__PROBLEM DETAILS__:
After locating the line that contains "closed form of" in the data below, set down exactly that line and each one after it through the line that contains "fault : t.fault = s.fault", and nothing more.

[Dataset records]
○ ○ ○ ○ ○ ○ ○

-- ==== Sys2Proof/Proofs/InstanceRuns.lean ====
section
/-! PROOFS. A whole run of commands: NEW, ABSORBs in any chunking, FINALIZE (R115, R119, R123, R124). The responses to the
ABSORBs are all that tells one chunking from another. -/

namespace Sys2Proof.Machine

/-! ### The response channel and the byte form -/

/-- The state with another response channel. -/
def withResponses (rs : List Response) (s : State) : State := { s with responses := rs }

theorem withResponses_commutesWithData (rs : List Response) : CommutesWithData (withResponses rs) :=
  ⟨fun _ => rfl, fun _ => rfl, fun _ => rfl, fun _ => rfl, fun _ _ => rfl, fun _ => rfl, fun _ _ => rfl, fun _ => rfl,
    fun _ => rfl⟩

theorem CommutesWithData.absorbBytes {g : State → State} (hg : CommutesWithData g) (bytes : List Byte) (s : State) :
    absorbBytes bytes (g s) = g (absorbBytes bytes s) := by
  induction bytes generalizing s with
  | nil => rfl
  | cons v vs ih =>
    have hbyte : absorbByte (g s) v = g (absorbByte s v) := by
      simp only [absorbByte, hg.bufferByte, hg.byteIndex, hg.saved, hg.clearSaved, hg.flushLane, apply_ite g]
    exact (congrArg (Machine.absorbBytes vs) hbyte).trans (ih _)

/-! ### Several ABSORBs -/

/-- ABSORB and FINALIZE pass their checks (R142, R144). -/
structure InInstance (s : State) : Prop where
  phase : s.phase = .absorbing
  invariants : invariantsHold s = true

theorem InInstance.absorbData_eq {s : State} (h : InInstance s) (payload : List Byte) :
    absorbData payload s = absorbBytes payload s :=
  have ⟨hb, _, hs, _⟩ := (invariantsHold_iff s).mp h.invariants
  absorbData_eq_absorbBytes payload hb hs

theorem InInstance.after_absorbCounted {c : State × Nat} (h : InInstance c.1) (payload : List Byte) :
    InInstance (absorbCounted payload c).1 := by
  rw [absorbCounted_fst]
  exact ⟨(absorbData_frame payload c.1).phase.trans h.phase, absorbData_invariantsHold payload h.invariants⟩

theorem absorbsCounted_cons (chunk : List Byte) (chunks : List (List Byte)) (c : State × Nat) :
    absorbsCounted (chunk :: chunks) c = absorbsCounted chunks (absorbCounted chunk c) := rfl

/-- Up to the responses the chunks do what their bytes do in one sequence. -/
theorem InInstance.exists_absorbsCounted_fst_eq {c : State × Nat} (h : InInstance c.1) (chunks : List (List Byte)) :
    ∃ rs, (absorbsCounted chunks c).1 = withResponses rs (absorbBytes chunks.flatten c.1) := by
  induction chunks generalizing c with
  | nil => exact ⟨c.1.responses, rfl⟩
  | cons chunk chunks ih =>
    obtain ⟨rs, hrs⟩ := ih (h.after_absorbCounted chunk)
    refine ⟨rs, ?_⟩
    have hfirst : (absorbCounted chunk c).1 =
        withResponses ((absorbBytes chunk c.1).responses ++ [⟨statusOk, []⟩]) (absorbBytes chunk c.1) := by
      rw [absorbCounted_fst, h.absorbData_eq]
      rfl
    rw [absorbsCounted_cons, hrs, hfirst, (withResponses_commutesWithData _).absorbBytes, List.flatten_cons,
      absorbBytes_append]
    rfl

theorem InInstance.bytesTaken_absorbsCounted {c : State × Nat} (h : InInstance c.1) (chunks : List (List Byte)) :
    bytesTaken (absorbsCounted chunks c) = bytesTaken c + chunks.flatten.length := by
  induction chunks generalizing c with
  | nil => rfl
  | cons chunk chunks ih =>
    obtain ⟨hb, -⟩ := (invariantsHold_iff c.1).mp h.invariants
    rw [absorbsCounted_cons, ih (h.after_absorbCounted chunk), bytesTaken_absorbCounted chunk hb, List.flatten_cons,
      List.length_append, Nat.add_assoc]

/-! ### NEW and the message -/

/-- NEW and the ABSORBs after it, counted from 0. -/
def instanceCounted (b : Nat) (k : PadRule) (chunks : List (List Byte)) (s : State) : State × Nat :=
  absorbsCounted chunks (newCounted b k (s, 0))

/-- `t` is what a NEW of `b` and `k` in `s` leads to when the message `M` has been absorbed, in the closed form of
R115. -/
structure AfterMessage (b : Nat) (k : PadRule) (M : List Byte) (s t : State) : Prop where
  inInstance : InInstance t
  cfgB : t.cfgB = b
  cfgRateW : t.cfgRateW = rateWords b
  cfgRule : t.cfgRule = k
  fault : t.fault = s.fault
  lanes : t.lanes = lanesAfter (rateBytes b) M
  saved : t.saved = savedAfter M
  byteIndex : t.byteIndex = M.length % 8
  wordIndex : t.wordIndex = M.length % rateBytes b / 8

theorem AfterMessage.withResponses {b : Nat} {k : PadRule} {M : List Byte} {s t : State} (h : AfterMessage b k M s t)
    (rs : List Response) : AfterMessage b k M s (withResponses rs t) :=
  ⟨⟨h.inInstance.phase, h.inInstance.invariants⟩, h.cfgB, h.cfgRateW, h.cfgRule, h.fault, h.lanes, h.saved, h.byteIndex,
    h.wordIndex⟩

theorem rateWords_bounds {b : Nat} (h : legalWidth b = true) : 0 < rateWords b ∧ rateWords b ≤ 25 := by
  obtain rfl | rfl | rfl := (legalWidth_iff b).mp h <;> decide

theorem newCounted_inInstance {b : Nat} (k : PadRule) (s : State) (h : legalWidth b = true) :
    InInstance (newCounted b k (s, 0)).1 :=
  ⟨rfl, startInstance_invariantsHold k s h⟩

theorem startInstance_afterBlocks {b : Nat} (k : PadRule) (M : List Byte) (s : State) (h : legalWidth b = true) :
    AfterBlocks (rateBytes b) M 0 (startInstance b k s) :=
  ⟨rfl, ⟨rfl, rfl⟩, rfl, (rateWords_bounds h).1, rfl⟩

theorem startInstance_afterMessage {b : Nat} (k : PadRule) (M : List Byte) (s : State) (h : legalWidth b = true) :
    AfterMessage b k M s (absorbBytes M (startInstance b k s)) := by
  have hin : InInstance (startInstance b k s) := ⟨rfl, startInstance_invariantsHold k s h⟩
  obtain ⟨hlanes, hsaved⟩ := (startInstance_afterBlocks k M s h).absorbBytes_closedForm
  rw [← hin.absorbData_eq] at hlanes hsaved ⊢
  have f := absorbData_frame M (startInstance b k s)
  refine ⟨⟨f.phase, absorbData_invariantsHold M hin.invariants⟩, f.cfgB, f.cfgRateW, f.cfgRule, f.fault, hlanes, hsaved,
    ?_, ?_⟩
  · rw [absorbData_byteIndex M _ (Nat.zero_lt_succ 7), startInstance_byteIndex, Nat.zero_add]
  · rw [absorbData_wordIndex M _ (Nat.zero_lt_succ 7) (rateWords_bounds h).1, startInstance_byteIndex,
      startInstance_wordIndex, Nat.zero_add, Nat.zero_add, rateBytes, Nat.mod_mul_right_div_self]
    rfl

theorem instanceCounted_afterMessage {b : Nat} (k : PadRule) (chunks : List (List Byte)) (s : State)
    (h : legalWidth b = true) : AfterMessage b k chunks.flatten s (instanceCounted b k chunks s).1 := by
  obtain ⟨rs, hrs⟩ := (newCounted_inInstance k s h).exists_absorbsCounted_fst_eq chunks
  have hstart : (newCounted b k (s, 0)).1 =
      withResponses (s.responses ++ [⟨statusOk, []⟩]) (startInstance b k s) := rfl
  rw [instanceCounted, hrs, hstart, (withResponses_commutesWithData _).absorbBytes]
  exact ((startInstance_afterMessage k chunks.flatten s h).withResponses _).withResponses rs

theorem bytesTaken_instanceCounted {b : Nat} (k : PadRule) (chunks : List (List Byte)) (s : State)
    (h : legalWidth b = true) : bytesTaken (instanceCounted b k chunks s) = chunks.flatten.length := by
  have hnew : bytesTaken (newCounted b k (s, 0)) = 0 := rfl
  rw [instanceCounted, (newCounted_inInstance k s h).bytesTaken_absorbsCounted, hnew, Nat.zero_add]

/-- The count of the whole message and its position in the block (R115). -/
theorem instanceCounted_count_and_position {b : Nat} (k : PadRule) (chunks : List (List Byte)) (s : State)
    (h : legalWidth b = true) :
    chunks.flatten.length / rateBytes b = (instanceCounted b k chunks s).2 ∧
      chunks.flatten.length % rateBytes b =
        8 * (instanceCounted b k chunks s).1.wordIndex + (instanceCounted b k chunks s).1.byteIndex := by
  have hm := instanceCounted_afterMessage k chunks s h
  obtain ⟨hb, hw, -, -⟩ := (invariantsHold_iff _).mp hm.inInstance.invariants
  have hcount := count_and_position_of_bytesTaken hb hw
  rwa [bytesTaken_instanceCounted k chunks s h, hm.cfgRateW] at hcount

/-! ### FINALIZE -/

/-- FINALIZE that passes its checks pads, permutes and answers (R116). -/
theorem exec_finalize_of_inInstance {s : State} (h : InInstance s) :
    exec .finalize s =
      .next (respond statusOk (outImage (permuteLanes (padLanes s)).lanes)
        (endInstance (permuteLanes (padLanes s)))) := by
  obtain ⟨hp, -⟩ | ⟨-, hi, -⟩ | ⟨-, -, e⟩ := execFinalize_cases s
  · exact absurd h.phase hp
  · rw [h.invariants] at hi
    cases hi
  · exact e

/-- FINALIZE leaves the lanes of the padded message (R124). -/
theorem AfterMessage.permute_padLanes {b : Nat} {k : PadRule} {M : List Byte} {s t : State}
    (h : AfterMessage b k M s t) (hb : legalWidth b = true) : permute (padLanes t).lanes = finalLanes b k M := by
  obtain ⟨hpos, hle⟩ := rateWords_bounds hb
  have hlen : (M.drop (M.length / rateBytes b * rateBytes b)).length = M.length % rateBytes b := length_drop_blocks _ M
  have hlt : M.length % rateBytes b < 8 * rateWords b := Nat.mod_lt _ (Nat.mul_pos (by decide) hpos)
  have hpad := xorLane_suffix_terminator (blockState (rateBytes b) M (M.length / rateBytes b)) k hle (hlen.trans_lt hlt)
  have hsaved : t.saved =
      le64 ((M.drop (M.length / rateBytes b * rateBytes b)).drop (M.length % rateBytes b / 8 * 8)) :=
    h.saved.trans (savedAfter_eq (rateWords b) M)
  have hbyte : t.byteIndex = M.length % rateBytes b % 8 := h.byteIndex.trans (Nat.mod_mul_right_mod _ _ _).symm
  rw [hlen] at hpad
  rw [finalLanes_eq k M (Nat.mul_pos (by decide) hpos), padLanes_lanes, h.lanes, hsaved, hbyte, h.wordIndex, h.cfgRule,
    h.cfgRateW, lanesAfter, hpad]
  rfl

/-! ### Runs -/

@[simp] theorem lastStatus_respond (status : Byte) (data : List Byte) (s : State) :
    lastStatus (respond status data s) = status := by
  simp [lastStatus]

@[simp] theorem lastData_respond (status : Byte) (data : List Byte) (s : State) :
    lastData (respond status data s) = data := by
  simp [lastData]

theorem lastStatus_finalizeCounted (c : State × Nat) : lastStatus (finalizeCounted c).1 = statusOk :=
  lastStatus_respond _ _ _

/-- The response to FINALIZE carries the image of the padded message's lanes. -/
theorem AfterMessage.lastData_finalizeCounted {b : Nat} {k : PadRule} {M : List Byte} {s : State} {c : State × Nat}
    (h : AfterMessage b k M s c.1) (hb : legalWidth b = true) :
    lastData (finalizeCounted c).1 = outImage (finalLanes b k M) :=
  (lastData_respond _ _ _).trans (congrArg outImage (h.permute_padLanes hb))

/-- Its digest window is the digest of the message (R53, R124). -/
theorem AfterMessage.digestWindow_finalizeCounted {b : Nat} {k : PadRule} {M : List Byte} {s : State} {c : State × Nat}
    (h : AfterMessage b k M s c.1) (hb : legalWidth b = true) :
    digestWindow (finalizeCounted c).1.cfgB (lastData (finalizeCounted c).1) = messageDigest M b k := by
  have hB : (finalizeCounted c).1.cfgB = b := h.cfgB
  rw [hB, h.lastData_finalizeCounted hb, messageDigest]

theorem runCommands_cons {i : Instr} {s t : State} (rest : List Instr) (h : exec i s = .next t)
    (hok : lastStatus t = statusOk) : runCommands (i :: rest) s = runCommands rest t := by
  rw [runCommands, h]
  exact if_pos hok

theorem runCommands_absorbs {c : State × Nat} (h : InInstance c.1) (chunks : List (List Byte)) (rest : List Instr) :
    runCommands (chunks.map .absorb ++ rest) c.1 = runCommands rest (absorbsCounted chunks c).1 := by
  induction chunks generalizing c with
  | nil => rfl
  | cons chunk chunks ih =>
    have hexec : exec (.absorb chunk) c.1 = .next (absorbCounted chunk c).1 := by
      rw [exec_absorb_of_invariants chunk h.phase h.invariants, absorbCounted_fst]
    have hok : lastStatus (absorbCounted chunk c).1 = statusOk := lastStatus_respond _ _ _
    exact (runCommands_cons _ hexec hok).trans (ih (h.after_absorbCounted chunk))

/-- NEW of a legal width and ABSORBs complete, and the run goes on where the counted one stands. -/
theorem runCommands_new_absorbs {b : Nat} (k : PadRule) (chunks : List (List Byte)) (rest : List Instr) (s : State)
    (h : legalWidth b = true) :
    runCommands (.new b k :: (chunks.map .absorb ++ rest)) s = runCommands rest (instanceCounted b k chunks s).1 := by
  have hexec : exec (.new b k) s = .next (newCounted b k (s, 0)).1 := if_pos h
  have hok : lastStatus (newCounted b k (s, 0)).1 = statusOk := lastStatus_respond _ _ _
  exact (runCommands_cons _ hexec hok).trans (runCommands_absorbs (newCounted_inInstance k s h) chunks rest)

/-- NEW, the ABSORBs and FINALIZE complete, in the state of the counted run. -/
theorem runCommands_new_absorbs_finalize {b : Nat} (k : PadRule) (chunks : List (List Byte)) (s : State)
    (h : legalWidth b = true) :
    runCommands (.new b k :: (chunks.map .absorb ++ [.finalize])) s =
      .next (finalizeCounted (instanceCounted b k chunks s)).1 := by
  have hfinalize := exec_finalize_of_inInstance (instanceCounted_afterMessage k chunks s h).inInstance
  exact (runCommands_new_absorbs k chunks _ s h).trans (runCommands_cons [] hfinalize (lastStatus_finalizeCounted _))

/-! ### HASH -/

theorem runHash_of_runCommands {bytes : List Byte} {b : Nat} {k : PadRule} {s t : State}
    (h : runCommands (hashCommands bytes b k) s = .next t) : runHash bytes b k s = .next (t, hashResult t) := by
  rw [runHash, h]

theorem hashResult_of_ok {t : State} (h : lastStatus t = statusOk) :
    hashResult t = .digest (digestWindow t.cfgB (lastData t)) := if_pos h

/-- A run stops at the first command that takes an exception (R80). -/
theorem runCommands_of_takeException {i : Instr} {s : State} {e : Exc} (rest : List Instr)
    (h : exec i s = .next (takeException e s)) : runCommands (i :: rest) s = .next (takeException e s) := by
  have hfault : lastStatus (takeException e s) ≠ statusOk := by
    rw [takeException, lastStatus_respond]
    exact (excStatus_bounds e).1
  rw [runCommands, h]
  exact if_neg hfault

theorem hashResult_takeException (e : Exc) (s : State) : hashResult (takeException e s) = .error (excStatus e) := by
  rw [hashResult, takeException, lastStatus_respond]
  exact if_neg (excStatus_bounds e).1

end Sys2Proof.Machine
end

○ ○ ○ ○ ○ ○ ○

__TASK RESPONSE__:
/-- `t` is what a NEW of `b` and `k` in `s` leads to when the message `M` has been absorbed, in the closed form of
R115. -/
structure AfterMessage (b : Nat) (k : PadRule) (M : List Byte) (s t : State) : Prop where
  inInstance : InInstance t
  cfgB : t.cfgB = b
  cfgRateW : t.cfgRateW = rateWords b
  cfgRule : t.cfgRule = k
  fault : t.fault = s.fault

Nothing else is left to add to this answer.